#### Materials provided:
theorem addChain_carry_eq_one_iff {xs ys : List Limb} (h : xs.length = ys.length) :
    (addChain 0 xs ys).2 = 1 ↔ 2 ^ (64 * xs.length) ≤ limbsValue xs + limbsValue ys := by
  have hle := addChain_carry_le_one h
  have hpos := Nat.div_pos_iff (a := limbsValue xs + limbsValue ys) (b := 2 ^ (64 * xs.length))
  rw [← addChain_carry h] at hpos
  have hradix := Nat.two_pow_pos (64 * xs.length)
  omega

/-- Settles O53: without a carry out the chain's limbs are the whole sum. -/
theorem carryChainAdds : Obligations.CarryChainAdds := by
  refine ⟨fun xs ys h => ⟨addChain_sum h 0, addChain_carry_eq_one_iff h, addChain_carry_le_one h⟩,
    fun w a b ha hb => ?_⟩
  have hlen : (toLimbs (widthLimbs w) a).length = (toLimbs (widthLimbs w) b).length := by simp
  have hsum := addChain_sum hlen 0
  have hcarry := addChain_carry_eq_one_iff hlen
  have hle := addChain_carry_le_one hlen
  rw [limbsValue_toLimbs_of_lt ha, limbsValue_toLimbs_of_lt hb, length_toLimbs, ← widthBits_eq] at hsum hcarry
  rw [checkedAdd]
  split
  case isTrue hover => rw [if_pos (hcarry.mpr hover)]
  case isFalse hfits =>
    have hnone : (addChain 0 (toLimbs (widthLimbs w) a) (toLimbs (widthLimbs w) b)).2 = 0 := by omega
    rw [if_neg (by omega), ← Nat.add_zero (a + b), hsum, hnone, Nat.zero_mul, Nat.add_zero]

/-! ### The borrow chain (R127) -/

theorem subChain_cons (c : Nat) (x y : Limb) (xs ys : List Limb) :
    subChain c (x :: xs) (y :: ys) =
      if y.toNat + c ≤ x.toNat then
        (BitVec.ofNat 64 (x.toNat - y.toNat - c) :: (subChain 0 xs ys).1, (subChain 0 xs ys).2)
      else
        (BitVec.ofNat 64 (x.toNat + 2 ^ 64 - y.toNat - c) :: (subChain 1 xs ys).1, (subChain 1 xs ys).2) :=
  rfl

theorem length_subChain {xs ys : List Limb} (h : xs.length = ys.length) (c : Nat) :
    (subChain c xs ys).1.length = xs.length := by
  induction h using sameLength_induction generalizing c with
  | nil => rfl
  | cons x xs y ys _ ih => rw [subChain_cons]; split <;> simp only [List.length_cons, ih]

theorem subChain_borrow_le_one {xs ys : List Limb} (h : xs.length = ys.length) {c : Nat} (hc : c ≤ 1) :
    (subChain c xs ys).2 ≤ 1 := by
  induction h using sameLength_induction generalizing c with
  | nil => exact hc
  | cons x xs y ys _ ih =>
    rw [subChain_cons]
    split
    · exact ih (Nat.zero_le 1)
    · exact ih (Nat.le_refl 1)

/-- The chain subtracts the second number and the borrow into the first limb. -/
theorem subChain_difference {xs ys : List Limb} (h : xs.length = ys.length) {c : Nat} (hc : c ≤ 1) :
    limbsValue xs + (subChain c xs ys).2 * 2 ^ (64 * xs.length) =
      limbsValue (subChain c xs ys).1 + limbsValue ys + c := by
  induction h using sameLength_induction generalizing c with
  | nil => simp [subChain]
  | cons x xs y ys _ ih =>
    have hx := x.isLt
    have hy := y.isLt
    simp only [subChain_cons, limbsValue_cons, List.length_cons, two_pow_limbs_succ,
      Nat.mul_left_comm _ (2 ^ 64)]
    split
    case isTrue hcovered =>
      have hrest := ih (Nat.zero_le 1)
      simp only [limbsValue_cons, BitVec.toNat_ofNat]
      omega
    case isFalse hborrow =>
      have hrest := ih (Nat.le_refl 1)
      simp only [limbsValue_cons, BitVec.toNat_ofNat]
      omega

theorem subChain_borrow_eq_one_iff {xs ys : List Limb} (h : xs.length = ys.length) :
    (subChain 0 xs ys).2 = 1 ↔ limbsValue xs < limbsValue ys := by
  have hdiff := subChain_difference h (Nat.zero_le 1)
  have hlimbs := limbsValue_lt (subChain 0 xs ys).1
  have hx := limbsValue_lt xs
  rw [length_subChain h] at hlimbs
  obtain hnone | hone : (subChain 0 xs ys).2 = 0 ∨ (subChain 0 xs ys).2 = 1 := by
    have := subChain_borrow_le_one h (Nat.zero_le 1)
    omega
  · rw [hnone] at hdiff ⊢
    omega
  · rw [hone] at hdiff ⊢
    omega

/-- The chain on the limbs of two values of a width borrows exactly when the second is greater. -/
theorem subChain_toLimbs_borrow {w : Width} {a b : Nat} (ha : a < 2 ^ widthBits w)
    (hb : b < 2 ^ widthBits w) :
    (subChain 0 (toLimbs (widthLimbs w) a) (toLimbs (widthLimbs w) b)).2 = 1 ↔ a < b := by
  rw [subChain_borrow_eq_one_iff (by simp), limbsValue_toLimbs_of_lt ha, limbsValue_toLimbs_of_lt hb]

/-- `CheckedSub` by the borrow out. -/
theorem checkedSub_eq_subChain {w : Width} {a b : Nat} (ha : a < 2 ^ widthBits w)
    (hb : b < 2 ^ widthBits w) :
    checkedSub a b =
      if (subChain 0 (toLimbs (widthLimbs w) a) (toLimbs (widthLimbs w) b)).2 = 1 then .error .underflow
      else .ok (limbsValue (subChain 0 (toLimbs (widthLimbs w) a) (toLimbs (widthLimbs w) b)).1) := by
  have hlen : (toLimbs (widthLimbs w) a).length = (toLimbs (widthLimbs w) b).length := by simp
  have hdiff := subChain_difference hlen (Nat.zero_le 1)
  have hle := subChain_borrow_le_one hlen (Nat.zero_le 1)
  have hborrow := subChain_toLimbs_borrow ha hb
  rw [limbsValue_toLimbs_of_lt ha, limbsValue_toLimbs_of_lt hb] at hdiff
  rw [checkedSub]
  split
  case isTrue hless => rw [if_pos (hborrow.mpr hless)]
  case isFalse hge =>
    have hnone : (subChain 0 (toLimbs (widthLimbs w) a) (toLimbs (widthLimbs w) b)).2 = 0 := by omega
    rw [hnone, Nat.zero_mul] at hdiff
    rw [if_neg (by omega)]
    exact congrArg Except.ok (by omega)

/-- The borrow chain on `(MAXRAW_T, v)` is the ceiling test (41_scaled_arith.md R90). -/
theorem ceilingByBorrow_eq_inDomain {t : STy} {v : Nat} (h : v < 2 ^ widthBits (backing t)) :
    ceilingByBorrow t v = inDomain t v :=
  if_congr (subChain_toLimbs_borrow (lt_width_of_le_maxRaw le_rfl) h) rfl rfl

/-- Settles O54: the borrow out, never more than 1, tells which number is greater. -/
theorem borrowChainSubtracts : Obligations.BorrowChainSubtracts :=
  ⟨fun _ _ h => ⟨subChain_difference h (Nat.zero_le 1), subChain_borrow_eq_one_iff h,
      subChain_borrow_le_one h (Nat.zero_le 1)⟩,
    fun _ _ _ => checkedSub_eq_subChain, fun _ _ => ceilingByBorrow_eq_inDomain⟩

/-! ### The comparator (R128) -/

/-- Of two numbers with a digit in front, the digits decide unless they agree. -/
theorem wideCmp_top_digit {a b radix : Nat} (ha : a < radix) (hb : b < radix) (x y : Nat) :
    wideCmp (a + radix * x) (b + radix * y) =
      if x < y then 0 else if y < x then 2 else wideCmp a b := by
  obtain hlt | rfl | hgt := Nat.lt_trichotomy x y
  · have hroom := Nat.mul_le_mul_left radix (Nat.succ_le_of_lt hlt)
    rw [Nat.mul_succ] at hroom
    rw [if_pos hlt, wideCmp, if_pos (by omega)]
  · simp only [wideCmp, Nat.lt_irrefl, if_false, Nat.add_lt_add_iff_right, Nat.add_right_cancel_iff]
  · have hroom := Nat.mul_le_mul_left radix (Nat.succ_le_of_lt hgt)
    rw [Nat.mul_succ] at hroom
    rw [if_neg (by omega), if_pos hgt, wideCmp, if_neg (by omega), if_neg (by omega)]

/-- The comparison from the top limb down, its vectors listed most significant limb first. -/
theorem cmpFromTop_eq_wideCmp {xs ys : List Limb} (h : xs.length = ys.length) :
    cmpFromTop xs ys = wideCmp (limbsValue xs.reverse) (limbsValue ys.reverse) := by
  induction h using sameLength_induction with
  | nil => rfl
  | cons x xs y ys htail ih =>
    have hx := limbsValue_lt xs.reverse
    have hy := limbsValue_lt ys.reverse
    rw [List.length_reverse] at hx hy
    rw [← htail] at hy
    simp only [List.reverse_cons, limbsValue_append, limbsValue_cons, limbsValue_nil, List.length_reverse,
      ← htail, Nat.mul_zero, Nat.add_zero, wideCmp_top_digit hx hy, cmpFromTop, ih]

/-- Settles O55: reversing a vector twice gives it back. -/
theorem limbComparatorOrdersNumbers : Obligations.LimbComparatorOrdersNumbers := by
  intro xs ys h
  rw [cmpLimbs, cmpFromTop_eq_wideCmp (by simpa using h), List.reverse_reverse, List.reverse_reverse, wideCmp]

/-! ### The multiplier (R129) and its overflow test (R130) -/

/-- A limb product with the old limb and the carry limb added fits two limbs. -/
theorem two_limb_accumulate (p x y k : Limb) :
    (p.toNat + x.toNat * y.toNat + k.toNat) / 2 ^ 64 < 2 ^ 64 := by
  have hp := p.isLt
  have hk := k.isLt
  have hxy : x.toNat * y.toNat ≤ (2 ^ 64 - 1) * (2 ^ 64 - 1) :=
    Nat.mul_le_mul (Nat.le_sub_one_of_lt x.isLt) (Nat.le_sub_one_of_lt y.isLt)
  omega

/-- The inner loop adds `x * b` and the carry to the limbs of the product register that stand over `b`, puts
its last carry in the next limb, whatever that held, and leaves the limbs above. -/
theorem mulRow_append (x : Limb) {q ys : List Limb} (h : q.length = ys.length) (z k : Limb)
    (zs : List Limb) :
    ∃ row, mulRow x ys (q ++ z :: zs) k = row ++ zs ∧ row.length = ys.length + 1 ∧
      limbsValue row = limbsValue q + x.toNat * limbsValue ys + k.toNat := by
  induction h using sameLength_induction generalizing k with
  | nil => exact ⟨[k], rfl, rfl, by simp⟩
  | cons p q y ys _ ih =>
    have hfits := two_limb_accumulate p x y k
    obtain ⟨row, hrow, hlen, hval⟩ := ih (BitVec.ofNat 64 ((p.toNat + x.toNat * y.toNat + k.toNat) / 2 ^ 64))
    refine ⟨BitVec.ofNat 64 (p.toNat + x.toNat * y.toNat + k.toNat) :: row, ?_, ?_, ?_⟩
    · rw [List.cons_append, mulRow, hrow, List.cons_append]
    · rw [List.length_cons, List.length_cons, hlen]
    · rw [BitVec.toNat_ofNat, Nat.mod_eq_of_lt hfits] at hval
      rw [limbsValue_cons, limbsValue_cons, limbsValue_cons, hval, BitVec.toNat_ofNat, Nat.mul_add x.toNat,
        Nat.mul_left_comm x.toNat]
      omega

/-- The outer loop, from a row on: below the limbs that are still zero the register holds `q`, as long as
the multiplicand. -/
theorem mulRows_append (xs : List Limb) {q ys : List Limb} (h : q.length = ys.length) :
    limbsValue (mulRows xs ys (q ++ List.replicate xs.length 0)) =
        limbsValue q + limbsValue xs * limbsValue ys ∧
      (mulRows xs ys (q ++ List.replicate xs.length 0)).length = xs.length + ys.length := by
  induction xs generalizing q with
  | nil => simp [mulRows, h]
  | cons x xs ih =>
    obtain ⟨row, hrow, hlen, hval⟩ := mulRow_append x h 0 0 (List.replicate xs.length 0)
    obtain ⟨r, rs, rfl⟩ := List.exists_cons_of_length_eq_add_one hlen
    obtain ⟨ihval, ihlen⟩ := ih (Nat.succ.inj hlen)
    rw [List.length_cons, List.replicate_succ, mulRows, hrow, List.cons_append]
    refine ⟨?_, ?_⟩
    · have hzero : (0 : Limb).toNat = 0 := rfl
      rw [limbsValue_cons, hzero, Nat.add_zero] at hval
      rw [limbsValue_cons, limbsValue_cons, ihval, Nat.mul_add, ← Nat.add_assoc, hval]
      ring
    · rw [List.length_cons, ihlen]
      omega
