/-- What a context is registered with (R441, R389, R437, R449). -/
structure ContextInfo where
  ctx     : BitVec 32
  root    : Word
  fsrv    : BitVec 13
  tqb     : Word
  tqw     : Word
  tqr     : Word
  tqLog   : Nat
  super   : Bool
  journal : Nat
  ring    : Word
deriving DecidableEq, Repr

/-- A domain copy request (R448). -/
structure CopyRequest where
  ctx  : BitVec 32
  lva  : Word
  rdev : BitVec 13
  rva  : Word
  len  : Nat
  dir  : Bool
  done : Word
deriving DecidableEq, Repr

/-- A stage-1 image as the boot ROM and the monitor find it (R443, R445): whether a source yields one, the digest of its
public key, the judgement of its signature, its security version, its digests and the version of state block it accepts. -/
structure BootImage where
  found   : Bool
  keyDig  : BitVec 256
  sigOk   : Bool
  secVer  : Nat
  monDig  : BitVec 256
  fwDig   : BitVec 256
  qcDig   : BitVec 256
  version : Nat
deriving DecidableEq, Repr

#### Assignment:
Output the lines of the records above exactly as they appear, from the line containing "nil => exact hc" through the line containing "first limb. -/".

#### Written response:
  | nil => exact hc
  | cons x xs y ys _ ih =>
    rw [subChain_cons]
    split
    · exact ih (Nat.zero_le 1)
    · exact ih (Nat.le_refl 1)

/-- The chain subtracts the second number and the borrow into the first limb. -/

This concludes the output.